**Material provided**:

/-! ### setFence -/

@[simp] theorem State.setFence_pending (i : SrcNum) (f : Bool) : (s.setFence i f).pending = s.pending := rfl
@[simp] theorem State.setFence_mem (i : SrcNum) (f : Bool) : (s.setFence i f).mem = s.mem := rfl
@[simp] theorem State.setFence_pfail (i : SrcNum) (f : Bool) : (s.setFence i f).pfail = s.pfail := rfl
@[simp] theorem State.setFence_inReset (i : SrcNum) (f : Bool) : (s.setFence i f).inReset = s.inReset := rfl
@[simp] theorem State.setFence_herr (i : SrcNum) (f : Bool) : (s.setFence i f).herr = s.herr := rfl
@[simp] theorem State.setFence_hd (i : SrcNum) (f : Bool) : (s.setFence i f).hd = s.hd := rfl
@[simp] theorem State.setFence_lastEnding (i : SrcNum) (f : Bool) : (s.setFence i f).lastEnding = s.lastEnding := rfl
@[simp] theorem State.setFence_mode (i : SrcNum) (f : Bool) : (s.setFence i f).mode = s.mode := rfl
@[simp] theorem State.setFence_work (i : SrcNum) (f : Bool) : (s.setFence i f).work = s.work := rfl
@[simp] theorem State.setFence_jbase (i : SrcNum) (f : Bool) : (s.setFence i f).jbase = s.jbase := rfl
@[simp] theorem State.setFence_nseg (i : SrcNum) (f : Bool) : (s.setFence i f).nseg = s.nseg := rfl
@[simp] theorem State.setFence_gen (i : SrcNum) (f : Bool) : (s.setFence i f).gen = s.gen := rfl
@[simp] theorem State.setFence_pool (i : SrcNum) (f : Bool) : (s.setFence i f).pool = s.pool := rfl
@[simp] theorem State.setFence_limits (i : SrcNum) (f : Bool) : (s.setFence i f).limits = s.limits := rfl
@[simp] theorem State.setFence_contexts (i : SrcNum) (f : Bool) : (s.setFence i f).contexts = s.contexts := rfl
@[simp] theorem State.setFence_sources (i : SrcNum) (f : Bool) : (s.setFence i f).sources = s.sources.set i ⟨(s.source i).bound, f⟩ := rfl
@[simp] theorem State.setFence_epochSeq (i : SrcNum) (f : Bool) : (s.setFence i f).epochSeq = s.epochSeq := rfl
@[simp] theorem State.setFence_claims (i : SrcNum) (f : Bool) : (s.setFence i f).claims = s.claims := rfl
@[simp] theorem State.setFence_regions (i : SrcNum) (f : Bool) : (s.setFence i f).regions = s.regions := rfl
@[simp] theorem State.setFence_access (i : SrcNum) (f : Bool) : (s.setFence i f).access = s.access := rfl
@[simp] theorem State.setFence_holder (i : SrcNum) (f : Bool) : (s.setFence i f).holder = s.holder := rfl
@[simp] theorem State.setFence_lastHolder (i : SrcNum) (f : Bool) : (s.setFence i f).lastHolder = s.lastHolder := rfl
@[simp] theorem State.setFence_grant (i : SrcNum) (f : Bool) : (s.setFence i f).grant = s.grant := rfl
@[simp] theorem State.setFence_queue (i : SrcNum) (f : Bool) : (s.setFence i f).queue = s.queue := rfl
@[simp] theorem State.setFence_job (i : SrcNum) (f : Bool) : (s.setFence i f).job = s.job := rfl
@[simp] theorem State.setFence_guards (i : SrcNum) (f : Bool) : (s.setFence i f).guards = s.guards := rfl
@[simp] theorem State.setFence_counters (i : SrcNum) (f : Bool) : (s.setFence i f).counters = s.counters := rfl
@[simp] theorem State.setFence_groups (i : SrcNum) (f : Bool) : (s.setFence i f).groups = s.groups := rfl
@[simp] theorem State.setFence_sdo (i : SrcNum) (f : Bool) : (s.setFence i f).sdo = s.sdo := rfl
@[simp] theorem State.setFence_lastResponse (i : SrcNum) (f : Bool) : (s.setFence i f).lastResponse = s.lastResponse := rfl
@[simp] theorem State.setFence_shortFrames (i : SrcNum) (f : Bool) : (s.setFence i f).shortFrames = s.shortFrames := rfl
@[simp] theorem State.setFence_events (i : SrcNum) (f : Bool) : (s.setFence i f).events = s.events := rfl
@[simp] theorem State.setFence_eventMask (i : SrcNum) (f : Bool) : (s.setFence i f).eventMask = s.eventMask := rfl
@[simp] theorem State.setFence_eventSeq (i : SrcNum) (f : Bool) : (s.setFence i f).eventSeq = s.eventSeq := rfl
@[simp] theorem State.setFence_lostEvents (i : SrcNum) (f : Bool) : (s.setFence i f).lostEvents = s.lostEvents := rfl
@[simp] theorem State.setFence_stat0 (i : SrcNum) (f : Bool) : (s.setFence i f).stat0 = s.stat0 := rfl
@[simp] theorem State.setFence_stat1 (i : SrcNum) (f : Bool) : (s.setFence i f).stat1 = s.stat1 := rfl
@[simp] theorem State.setFence_choices (i : SrcNum) (f : Bool) : (s.setFence i f).choices = s.choices := rfl

/-! ### setGuard -/

@[simp] theorem State.setGuard_pending (i : Fin 8) (g : Guard) : (s.setGuard i g).pending = s.pending := rfl
@[simp] theorem State.setGuard_mem (i : Fin 8) (g : Guard) : (s.setGuard i g).mem = s.mem := rfl
@[simp] theorem State.setGuard_pfail (i : Fin 8) (g : Guard) : (s.setGuard i g).pfail = s.pfail := rfl
@[simp] theorem State.setGuard_inReset (i : Fin 8) (g : Guard) : (s.setGuard i g).inReset = s.inReset := rfl
@[simp] theorem State.setGuard_herr (i : Fin 8) (g : Guard) : (s.setGuard i g).herr = s.herr := rfl
@[simp] theorem State.setGuard_hd (i : Fin 8) (g : Guard) : (s.setGuard i g).hd = s.hd := rfl
@[simp] theorem State.setGuard_lastEnding (i : Fin 8) (g : Guard) : (s.setGuard i g).lastEnding = s.lastEnding := rfl
@[simp] theorem State.setGuard_mode (i : Fin 8) (g : Guard) : (s.setGuard i g).mode = s.mode := rfl
@[simp] theorem State.setGuard_work (i : Fin 8) (g : Guard) : (s.setGuard i g).work = s.work := rfl
@[simp] theorem State.setGuard_jbase (i : Fin 8) (g : Guard) : (s.setGuard i g).jbase = s.jbase := rfl
@[simp] theorem State.setGuard_nseg (i : Fin 8) (g : Guard) : (s.setGuard i g).nseg = s.nseg := rfl
@[simp] theorem State.setGuard_gen (i : Fin 8) (g : Guard) : (s.setGuard i g).gen = s.gen := rfl
@[simp] theorem State.setGuard_pool (i : Fin 8) (g : Guard) : (s.setGuard i g).pool = s.pool := rfl
@[simp] theorem State.setGuard_limits (i : Fin 8) (g : Guard) : (s.setGuard i g).limits = s.limits := rfl
@[simp] theorem State.setGuard_contexts (i : Fin 8) (g : Guard) : (s.setGuard i g).contexts = s.contexts := rfl
@[simp] theorem State.setGuard_sources (i : Fin 8) (g : Guard) : (s.setGuard i g).sources = s.sources := rfl
@[simp] theorem State.setGuard_epochSeq (i : Fin 8) (g : Guard) : (s.setGuard i g).epochSeq = s.epochSeq := rfl
@[simp] theorem State.setGuard_claims (i : Fin 8) (g : Guard) : (s.setGuard i g).claims = s.claims := rfl
@[simp] theorem State.setGuard_regions (i : Fin 8) (g : Guard) : (s.setGuard i g).regions = s.regions := rfl
@[simp] theorem State.setGuard_access (i : Fin 8) (g : Guard) : (s.setGuard i g).access = s.access := rfl
@[simp] theorem State.setGuard_holder (i : Fin 8) (g : Guard) : (s.setGuard i g).holder = s.holder := rfl
@[simp] theorem State.setGuard_lastHolder (i : Fin 8) (g : Guard) : (s.setGuard i g).lastHolder = s.lastHolder := rfl
@[simp] theorem State.setGuard_grant (i : Fin 8) (g : Guard) : (s.setGuard i g).grant = s.grant := rfl
@[simp] theorem State.setGuard_queue (i : Fin 8) (g : Guard) : (s.setGuard i g).queue = s.queue := rfl
@[simp] theorem State.setGuard_job (i : Fin 8) (g : Guard) : (s.setGuard i g).job = s.job := rfl
@[simp] theorem State.setGuard_guards (i : Fin 8) (g : Guard) : (s.setGuard i g).guards = s.guards.set i g := rfl
@[simp] theorem State.setGuard_counters (i : Fin 8) (g : Guard) : (s.setGuard i g).counters = s.counters := rfl
@[simp] theorem State.setGuard_groups (i : Fin 8) (g : Guard) : (s.setGuard i g).groups = s.groups := rfl
@[simp] theorem State.setGuard_sdo (i : Fin 8) (g : Guard) : (s.setGuard i g).sdo = s.sdo := rfl
@[simp] theorem State.setGuard_lastResponse (i : Fin 8) (g : Guard) : (s.setGuard i g).lastResponse = s.lastResponse := rfl
@[simp] theorem State.setGuard_shortFrames (i : Fin 8) (g : Guard) : (s.setGuard i g).shortFrames = s.shortFrames := rfl
@[simp] theorem State.setGuard_events (i : Fin 8) (g : Guard) : (s.setGuard i g).events = s.events := rfl
@[simp] theorem State.setGuard_eventMask (i : Fin 8) (g : Guard) : (s.setGuard i g).eventMask = s.eventMask := rfl
@[simp] theorem State.setGuard_eventSeq (i : Fin 8) (g : Guard) : (s.setGuard i g).eventSeq = s.eventSeq := rfl
@[simp] theorem State.setGuard_lostEvents (i : Fin 8) (g : Guard) : (s.setGuard i g).lostEvents = s.lostEvents := rfl
@[simp] theorem State.setGuard_stat0 (i : Fin 8) (g : Guard) : (s.setGuard i g).stat0 = s.stat0 := rfl
@[simp] theorem State.setGuard_stat1 (i : Fin 8) (g : Guard) : (s.setGuard i g).stat1 = s.stat1 := rfl
@[simp] theorem State.setGuard_choices (i : Fin 8) (g : Guard) : (s.setGuard i g).choices = s.choices := rfl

**Exercise brief**:
From the line holding "g).limits = s.limits := rfl" to the line holding "g).regions = s.regions := rfl", inclusive, restate each line above exactly as written.

**Exercise answer**:
@[simp] theorem State.setGuard_limits (i : Fin 8) (g : Guard) : (s.setGuard i g).limits = s.limits := rfl
@[simp] theorem State.setGuard_contexts (i : Fin 8) (g : Guard) : (s.setGuard i g).contexts = s.contexts := rfl
@[simp] theorem State.setGuard_sources (i : Fin 8) (g : Guard) : (s.setGuard i g).sources = s.sources := rfl
@[simp] theorem State.setGuard_epochSeq (i : Fin 8) (g : Guard) : (s.setGuard i g).epochSeq = s.epochSeq := rfl
@[simp] theorem State.setGuard_claims (i : Fin 8) (g : Guard) : (s.setGuard i g).claims = s.claims := rfl
@[simp] theorem State.setGuard_regions (i : Fin 8) (g : Guard) : (s.setGuard i g).regions = s.regions := rfl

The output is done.